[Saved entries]
- - -

-- ==== Sys2Proof/Laws/Assembler.lean ====
section
/-! SUPPORT. What each operand form of the assembler accepts (R98), said once: the commands whose operands are exactly the numbers written and fit their fields. -/

namespace Sys2Proof.Machine

theorem fitInstr_ok_iff {i j : Instr} : fitInstr i = .ok j ↔ i.wf = true ∧ j = i := by
  unfold fitInstr
  cases i.wf <;> simp [eq_comm]

theorem fitInstr_tooLarge {i : Instr} (h : i.wf = false) : fitInstr i = .error .doesNotFit := by
  simp [fitInstr, h]

theorem fitByte_ok_iff {n : Nat} {mk : Byte → Instr} {j : Instr} :
    fitByte n mk = .ok j ↔ ∃ d : Byte, n = d.toNat ∧ j = mk d := by
  unfold fitByte
  by_cases hn : n < 256
  · rw [if_pos hn]
    constructor
    · intro h
      cases h
      exact ⟨BitVec.ofNat 8 n, by simp; omega, rfl⟩
    · rintro ⟨d, rfl, rfl⟩
      simp
  · rw [if_neg hn]
    constructor
    · nofun
    · rintro ⟨d, rfl, -⟩
      exact absurd d.isLt hn

theorem noOperand_ok_iff {ops : List AsmOperand} {i j : Instr} :
    noOperand ops i = .ok j ↔ ops = [] ∧ j = i := by
  unfold noOperand
  split <;> simp_all [eq_comm]

theorem byteOperand_ok_iff {ops : List AsmOperand} {mk : Byte → Instr} {j : Instr} :
    byteOperand ops mk = .ok j ↔ ∃ d : Byte, ops = [.num d.toNat] ∧ j = mk d := by
  unfold byteOperand
  split
  · simp [fitByte_ok_iff]
  · constructor
    · nofun
    · rintro ⟨d, rfl, -⟩
      simp_all

theorem crcRxOperand_ok_iff {ops : List AsmOperand} {j : Instr} :
    crcRxOperand ops = .ok j ↔
      ∃ n, ops = [.num n] ∧ (Instr.crcRx n).wf = true ∧ j = .crcRx n := by
  unfold crcRxOperand
  split
  · simp [fitInstr_ok_iff]
  · constructor
    · nofun
    · rintro ⟨n, rfl, -⟩
      simp_all

theorem frmEncOperands_ok_iff {ops : List AsmOperand} {j : Instr} :
    frmEncOperands ops = .ok j ↔
      ∃ (c : Byte) (p : Nat), ops = [.num c.toNat, .num p] ∧ (Instr.frmEnc c p).wf = true ∧
        j = .frmEnc c p := by
  unfold frmEncOperands
  split
  · rename_i c p
    by_cases hc : c < 256
    · rw [if_pos hc, fitInstr_ok_iff]
      constructor
      · rintro ⟨hw, rfl⟩
        exact ⟨BitVec.ofNat 8 c, p, by simp; omega, hw, rfl⟩
      · rintro ⟨d, q, h, hw, rfl⟩
        cases h
        simpa using hw
    · rw [if_neg hc]
      constructor
      · nofun
      · rintro ⟨d, q, h, -⟩
        cases h
        exact absurd d.isLt hc
  · constructor
    · nofun
    · rintro ⟨d, q, rfl, -⟩
      simp_all

theorem fieldOperand_ok_iff {ops : List AsmOperand} {mk : Bool → Nat → Instr} {j : Instr} :
    fieldOperand ops mk = .ok j ↔
      ∃ (rel : Bool) (off : Nat), ops = [if rel then .recPlus off else .num off] ∧
        (mk rel off).wf = true ∧ j = mk rel off := by
  unfold fieldOperand
  split
  · simp [fitInstr_ok_iff]
  · simp [fitInstr_ok_iff]
  · rename_i h0 h1
    constructor
    · nofun
    · rintro ⟨rel, off, rfl, -⟩
      cases rel <;> simp_all

end Sys2Proof.Machine
end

- - -

=== WORK TASK ===
Please copy each entry. Leave nothing out.

=== EXERCISE ANSWER ===
-- ==== Sys2Proof/Laws/Assembler.lean ====
section
/-! SUPPORT. What each operand form of the assembler accepts (R98), said once: the commands whose operands are exactly the numbers written and fit their fields. -/

namespace Sys2Proof.Machine

theorem fitInstr_ok_iff {i j : Instr} : fitInstr i = .ok j ↔ i.wf = true ∧ j = i := by
  unfold fitInstr
  cases i.wf <;> simp [eq_comm]

theorem fitInstr_tooLarge {i : Instr} (h : i.wf = false) : fitInstr i = .error .doesNotFit := by
  simp [fitInstr, h]

theorem fitByte_ok_iff {n : Nat} {mk : Byte → Instr} {j : Instr} :
    fitByte n mk = .ok j ↔ ∃ d : Byte, n = d.toNat ∧ j = mk d := by
  unfold fitByte
  by_cases hn : n < 256
  · rw [if_pos hn]
    constructor
    · intro h
      cases h
      exact ⟨BitVec.ofNat 8 n, by simp; omega, rfl⟩
    · rintro ⟨d, rfl, rfl⟩
      simp
  · rw [if_neg hn]
    constructor
    · nofun
    · rintro ⟨d, rfl, -⟩
      exact absurd d.isLt hn

theorem noOperand_ok_iff {ops : List AsmOperand} {i j : Instr} :
    noOperand ops i = .ok j ↔ ops = [] ∧ j = i := by
  unfold noOperand
  split <;> simp_all [eq_comm]

theorem byteOperand_ok_iff {ops : List AsmOperand} {mk : Byte → Instr} {j : Instr} :
    byteOperand ops mk = .ok j ↔ ∃ d : Byte, ops = [.num d.toNat] ∧ j = mk d := by
  unfold byteOperand
  split
  · simp [fitByte_ok_iff]
  · constructor
    · nofun
    · rintro ⟨d, rfl, -⟩
      simp_all

theorem crcRxOperand_ok_iff {ops : List AsmOperand} {j : Instr} :
    crcRxOperand ops = .ok j ↔
      ∃ n, ops = [.num n] ∧ (Instr.crcRx n).wf = true ∧ j = .crcRx n := by
  unfold crcRxOperand
  split
  · simp [fitInstr_ok_iff]
  · constructor
    · nofun
    · rintro ⟨n, rfl, -⟩
      simp_all

theorem frmEncOperands_ok_iff {ops : List AsmOperand} {j : Instr} :
    frmEncOperands ops = .ok j ↔
      ∃ (c : Byte) (p : Nat), ops = [.num c.toNat, .num p] ∧ (Instr.frmEnc c p).wf = true ∧
        j = .frmEnc c p := by
  unfold frmEncOperands
  split
  · rename_i c p
    by_cases hc : c < 256
    · rw [if_pos hc, fitInstr_ok_iff]
      constructor
      · rintro ⟨hw, rfl⟩
        exact ⟨BitVec.ofNat 8 c, p, by simp; omega, hw, rfl⟩
      · rintro ⟨d, q, h, hw, rfl⟩
        cases h
        simpa using hw
    · rw [if_neg hc]
      constructor
      · nofun
      · rintro ⟨d, q, h, -⟩
        cases h
        exact absurd d.isLt hc
  · constructor
    · nofun
    · rintro ⟨d, q, rfl, -⟩
      simp_all

theorem fieldOperand_ok_iff {ops : List AsmOperand} {mk : Bool → Nat → Instr} {j : Instr} :
    fieldOperand ops mk = .ok j ↔
      ∃ (rel : Bool) (off : Nat), ops = [if rel then .recPlus off else .num off] ∧
        (mk rel off).wf = true ∧ j = mk rel off := by
  unfold fieldOperand
  split
  · simp [fitInstr_ok_iff]
  · simp [fitInstr_ok_iff]
  · rename_i h0 h1
    constructor
    · nofun
    · rintro ⟨rel, off, rfl, -⟩
      cases rel <;> simp_all

end Sys2Proof.Machine
end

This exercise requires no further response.